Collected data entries
-- Opening Marker --

-- ==== Sys2Proof/Machine/Clock.lean ====
section
/-! DEFINITION. One period of the base clock: what the part does on its own when no command waits (log entries 2, 3).

The pins keep the levels the last commands gave them. Each part below is one block's share of the period. -/

namespace Sys2Proof.Machine

/-! ### Timebase (R3, R4) -/

/-- With source INTERNAL and RUNNING, the prescale phase counts a period; the tick falls when it reaches the divider
(R3). -/
def State.prescalePeriod (s : State) : State :=
  if s.running && decide (s.timebase.source = .internal) then
    if s.timebase.divider ≤ s.timebase.prescale + 1 then s.internalTick
    else s.setTimebase { s.timebase with prescale := s.timebase.prescale + 1 }
  else s

/-- CNT is sampled once a period, in every state; a rising edge is a sample at high after a sample at low (R4). -/
def State.cntPeriod (s : State) : State :=
  let s' := s.setTimebase { s.timebase with cntSample := some s.timebase.cntRaw }
  if s.timebase.cntRaw && decide (s.timebase.cntSample = some false) then s'.cntRise else s'

/-! ### The filters (R76, R91) -/

/-- STOP is sampled once a period (R76). -/
def State.stopPeriod (s : State) : State :=
  match s.halt.stopWindow with
  | none => if s.halt.stopRaw = s.halt.stopFiltered then s else s.openStopWindow
  | some n =>
    if s.halt.stopRaw = s.halt.stopFiltered then s.stopReturns
    else if Config.stopFilterPeriods ≤ n + 1 then s.acceptStop
    else s.setHalt { s.halt with stopWindow := some (n + 1) }

/-- An input line is sampled once a period (R91, R92). -/
def State.inputPeriod (s : State) (c : ChanIx) : State :=
  let ch := s.channel c
  match ch.window with
  | none => if ch.raw = ch.filtered then s else s.rawTransition c
  | some w =>
    if ch.raw = ch.filtered then s.setChannel c ch.glitch
    else if ch.setup.filter * Config.periodsPerUs ≤ w.elapsed + 1 then s.acceptEdge c w.stamp
    else s.setChannel c { ch with window := some { w with elapsed := w.elapsed + 1 } }

/-- The sixteen input lines. -/
def State.inputsPeriod (s : State) : State := (List.finRange 16).foldl State.inputPeriod s

/-! ### RX (R149) -/

/-- The byte of eight data bits, the least significant first (R149). -/
def byteOfBits (bits : List Bool) : Byte :=
  BitVec.ofNat 8 (bits.foldr (fun b n => n * 2 + (if b then 1 else 0)) 0)

/-- RX is sampled once a period: a fall marks a start bit, data bits are taken at the middle of their bit periods, and the
stop bit at the middle of the tenth, which is the character's arrival (R149, log entry 15). -/
def State.rxPeriod (s : State) : State :=
  let level := s.link.rxRaw
  let bit := s.link.rate.bitPeriod
  let sampler := fun x : RxSampler => s.setLink { s.link with rxSampler := x }
  match s.link.rxSampler with
  | .recover => if level then sampler (.idle true) else s
  | .idle prior => if prior && !level then sampler (.character 0 []) else sampler (.idle level)
  | .character elapsed bits =>
    if bits.length < 8 then
      if elapsed + 1 = (bits.length + 1) * bit + bit / 2 then sampler (.character (elapsed + 1) (bits ++ [level]))
      else sampler (.character (elapsed + 1) bits)
    else if elapsed + 1 < 9 * bit + bit / 2 then sampler (.character (elapsed + 1) bits)
    else (sampler (if level then .idle true else .recover)).receive (byteOfBits bits) level

/-! ### The millisecond clock (R8) -/

/-- A running timer at a step of the millisecond clock: whether it expires, and what it holds otherwise. -/
def stepTimer : Option Nat → Bool × Option Nat
  | none => (false, none)
  | some n => if n ≤ 1 then (true, none) else (false, some (n - 1))

/-- The gap timer at a step (R155). -/
def State.stepGap (s : State) : State :=
  if (stepTimer s.link.gapTimer).1 then s.gapAbort
  else s.setLink { s.link with gapTimer := (stepTimer s.link.gapTimer).2 }

/-- The report timer at a step (R137). -/
def State.stepReportTimer (s : State) : State :=
  if (stepTimer s.reports.timer).1 then s.reportTimerExpires
  else s.setReports { s.reports with timer := (stepTimer s.reports.timer).2 }

/-- A linger timer at a step (R116). -/
def State.stepLinger (s : State) (c : ChanIx) : State :=
  if (stepTimer (s.channel c).lingerTimer).1 then s.lingerExpires c
  else s.setChannel c { s.channel c with lingerTimer := (stepTimer (s.channel c).lingerTimer).2 }

/-- One step of the millisecond clock reaches every running timer (R8). -/
def State.msStep (s : State) : State := (List.finRange 16).foldl State.stepLinger s.stepGap.stepReportTimer

/-- The millisecond clock steps once in every 24,000 periods (R8). -/
def State.msPeriod (s : State) : State :=
  if Config.periodsPerMs ≤ s.timebase.msPhase + 1 then (s.setTimebase { s.timebase with msPhase := 0 }).msStep
  else s.setTimebase { s.timebase with msPhase := s.timebase.msPhase + 1 }

/-! ### The transmitter (R159) -/

/-- The frame on the line runs one period, and ends when its last stop bit has left TX; an idle transmitter chooses
(R159, R161). -/
def State.txPeriod (s : State) : State :=
  match s.link.tx with
  | none => s.transmitChoice
  | some f =>
    if f.item.periods s.link.rate ≤ f.elapsed + 1 then s.frameEnds
    else s.setLink { s.link with tx := some { f with elapsed := f.elapsed + 1 } }

/-! ### The whole period -/

/-- A period while a device reset holds: a RESTART's ends by itself after 24,000 periods; the end of a power-on reset and
of a pin reset comes from outside (R177, log entry 6). -/
def State.holdPeriod (s : State) (h : ResetHold) : State :=
  if h.cause = .restart ∧ Config.restartHoldPeriods ≤ h.elapsed + 1 then s.endReset .restart
  else { s with hold := some { h with elapsed := h.elapsed + 1 } }

/-- One period of the base clock (log entry 3 gives the order of its parts). The frame on the line runs its period before
a request is taken and an item admitted, so that a frame the transmitter takes in this period begins in the next one
(log entry 27). -/
def State.basePeriod (s : State) : State :=
  match s.hold with
  | some h => s.holdPeriod h
  | none =>
    s.prescalePeriod.cntPeriod.stopPeriod.inputsPeriod.rxPeriod.msPeriod.txPeriod.serveRequest.admitOne

end Sys2Proof.Machine
end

-- Closing Marker --

Copy each line of the data above exactly as it appears.

-- ==== Sys2Proof/Machine/Clock.lean ====
section
/-! DEFINITION. One period of the base clock: what the part does on its own when no command waits (log entries 2, 3).

The pins keep the levels the last commands gave them. Each part below is one block's share of the period. -/

namespace Sys2Proof.Machine

/-! ### Timebase (R3, R4) -/

/-- With source INTERNAL and RUNNING, the prescale phase counts a period; the tick falls when it reaches the divider
(R3). -/
def State.prescalePeriod (s : State) : State :=
  if s.running && decide (s.timebase.source = .internal) then
    if s.timebase.divider ≤ s.timebase.prescale + 1 then s.internalTick
    else s.setTimebase { s.timebase with prescale := s.timebase.prescale + 1 }
  else s

/-- CNT is sampled once a period, in every state; a rising edge is a sample at high after a sample at low (R4). -/
def State.cntPeriod (s : State) : State :=
  let s' := s.setTimebase { s.timebase with cntSample := some s.timebase.cntRaw }
  if s.timebase.cntRaw && decide (s.timebase.cntSample = some false) then s'.cntRise else s'

/-! ### The filters (R76, R91) -/

/-- STOP is sampled once a period (R76). -/
def State.stopPeriod (s : State) : State :=
  match s.halt.stopWindow with
  | none => if s.halt.stopRaw = s.halt.stopFiltered then s else s.openStopWindow
  | some n =>
    if s.halt.stopRaw = s.halt.stopFiltered then s.stopReturns
    else if Config.stopFilterPeriods ≤ n + 1 then s.acceptStop
    else s.setHalt { s.halt with stopWindow := some (n + 1) }

/-- An input line is sampled once a period (R91, R92). -/
def State.inputPeriod (s : State) (c : ChanIx) : State :=
  let ch := s.channel c
  match ch.window with
  | none => if ch.raw = ch.filtered then s else s.rawTransition c
  | some w =>
    if ch.raw = ch.filtered then s.setChannel c ch.glitch
    else if ch.setup.filter * Config.periodsPerUs ≤ w.elapsed + 1 then s.acceptEdge c w.stamp
    else s.setChannel c { ch with window := some { w with elapsed := w.elapsed + 1 } }

/-- The sixteen input lines. -/
def State.inputsPeriod (s : State) : State := (List.finRange 16).foldl State.inputPeriod s

/-! ### RX (R149) -/

/-- The byte of eight data bits, the least significant first (R149). -/
def byteOfBits (bits : List Bool) : Byte :=
  BitVec.ofNat 8 (bits.foldr (fun b n => n * 2 + (if b then 1 else 0)) 0)

/-- RX is sampled once a period: a fall marks a start bit, data bits are taken at the middle of their bit periods, and the
stop bit at the middle of the tenth, which is the character's arrival (R149, log entry 15). -/
def State.rxPeriod (s : State) : State :=
  let level := s.link.rxRaw
  let bit := s.link.rate.bitPeriod
  let sampler := fun x : RxSampler => s.setLink { s.link with rxSampler := x }
  match s.link.rxSampler with
  | .recover => if level then sampler (.idle true) else s
  | .idle prior => if prior && !level then sampler (.character 0 []) else sampler (.idle level)
  | .character elapsed bits =>
    if bits.length < 8 then
      if elapsed + 1 = (bits.length + 1) * bit + bit / 2 then sampler (.character (elapsed + 1) (bits ++ [level]))
      else sampler (.character (elapsed + 1) bits)
    else if elapsed + 1 < 9 * bit + bit / 2 then sampler (.character (elapsed + 1) bits)
    else (sampler (if level then .idle true else .recover)).receive (byteOfBits bits) level

/-! ### The millisecond clock (R8) -/

/-- A running timer at a step of the millisecond clock: whether it expires, and what it holds otherwise. -/
def stepTimer : Option Nat → Bool × Option Nat
  | none => (false, none)
  | some n => if n ≤ 1 then (true, none) else (false, some (n - 1))

/-- The gap timer at a step (R155). -/
def State.stepGap (s : State) : State :=
  if (stepTimer s.link.gapTimer).1 then s.gapAbort
  else s.setLink { s.link with gapTimer := (stepTimer s.link.gapTimer).2 }

/-- The report timer at a step (R137). -/
def State.stepReportTimer (s : State) : State :=
  if (stepTimer s.reports.timer).1 then s.reportTimerExpires
  else s.setReports { s.reports with timer := (stepTimer s.reports.timer).2 }

/-- A linger timer at a step (R116). -/
def State.stepLinger (s : State) (c : ChanIx) : State :=
  if (stepTimer (s.channel c).lingerTimer).1 then s.lingerExpires c
  else s.setChannel c { s.channel c with lingerTimer := (stepTimer (s.channel c).lingerTimer).2 }

/-- One step of the millisecond clock reaches every running timer (R8). -/
def State.msStep (s : State) : State := (List.finRange 16).foldl State.stepLinger s.stepGap.stepReportTimer

/-- The millisecond clock steps once in every 24,000 periods (R8). -/
def State.msPeriod (s : State) : State :=
  if Config.periodsPerMs ≤ s.timebase.msPhase + 1 then (s.setTimebase { s.timebase with msPhase := 0 }).msStep
  else s.setTimebase { s.timebase with msPhase := s.timebase.msPhase + 1 }

/-! ### The transmitter (R159) -/

/-- The frame on the line runs one period, and ends when its last stop bit has left TX; an idle transmitter chooses
(R159, R161). -/
def State.txPeriod (s : State) : State :=
  match s.link.tx with
  | none => s.transmitChoice
  | some f =>
    if f.item.periods s.link.rate ≤ f.elapsed + 1 then s.frameEnds
    else s.setLink { s.link with tx := some { f with elapsed := f.elapsed + 1 } }

/-! ### The whole period -/

/-- A period while a device reset holds: a RESTART's ends by itself after 24,000 periods; the end of a power-on reset and
of a pin reset comes from outside (R177, log entry 6). -/
def State.holdPeriod (s : State) (h : ResetHold) : State :=
  if h.cause = .restart ∧ Config.restartHoldPeriods ≤ h.elapsed + 1 then s.endReset .restart
  else { s with hold := some { h with elapsed := h.elapsed + 1 } }

/-- One period of the base clock (log entry 3 gives the order of its parts). The frame on the line runs its period before
a request is taken and an item admitted, so that a frame the transmitter takes in this period begins in the next one
(log entry 27). -/
def State.basePeriod (s : State) : State :=
  match s.hold with
  | some h => s.holdPeriod h
  | none =>
    s.prescalePeriod.cntPeriod.stopPeriod.inputsPeriod.rxPeriod.msPeriod.txPeriod.serveRequest.admitOne

end Sys2Proof.Machine
end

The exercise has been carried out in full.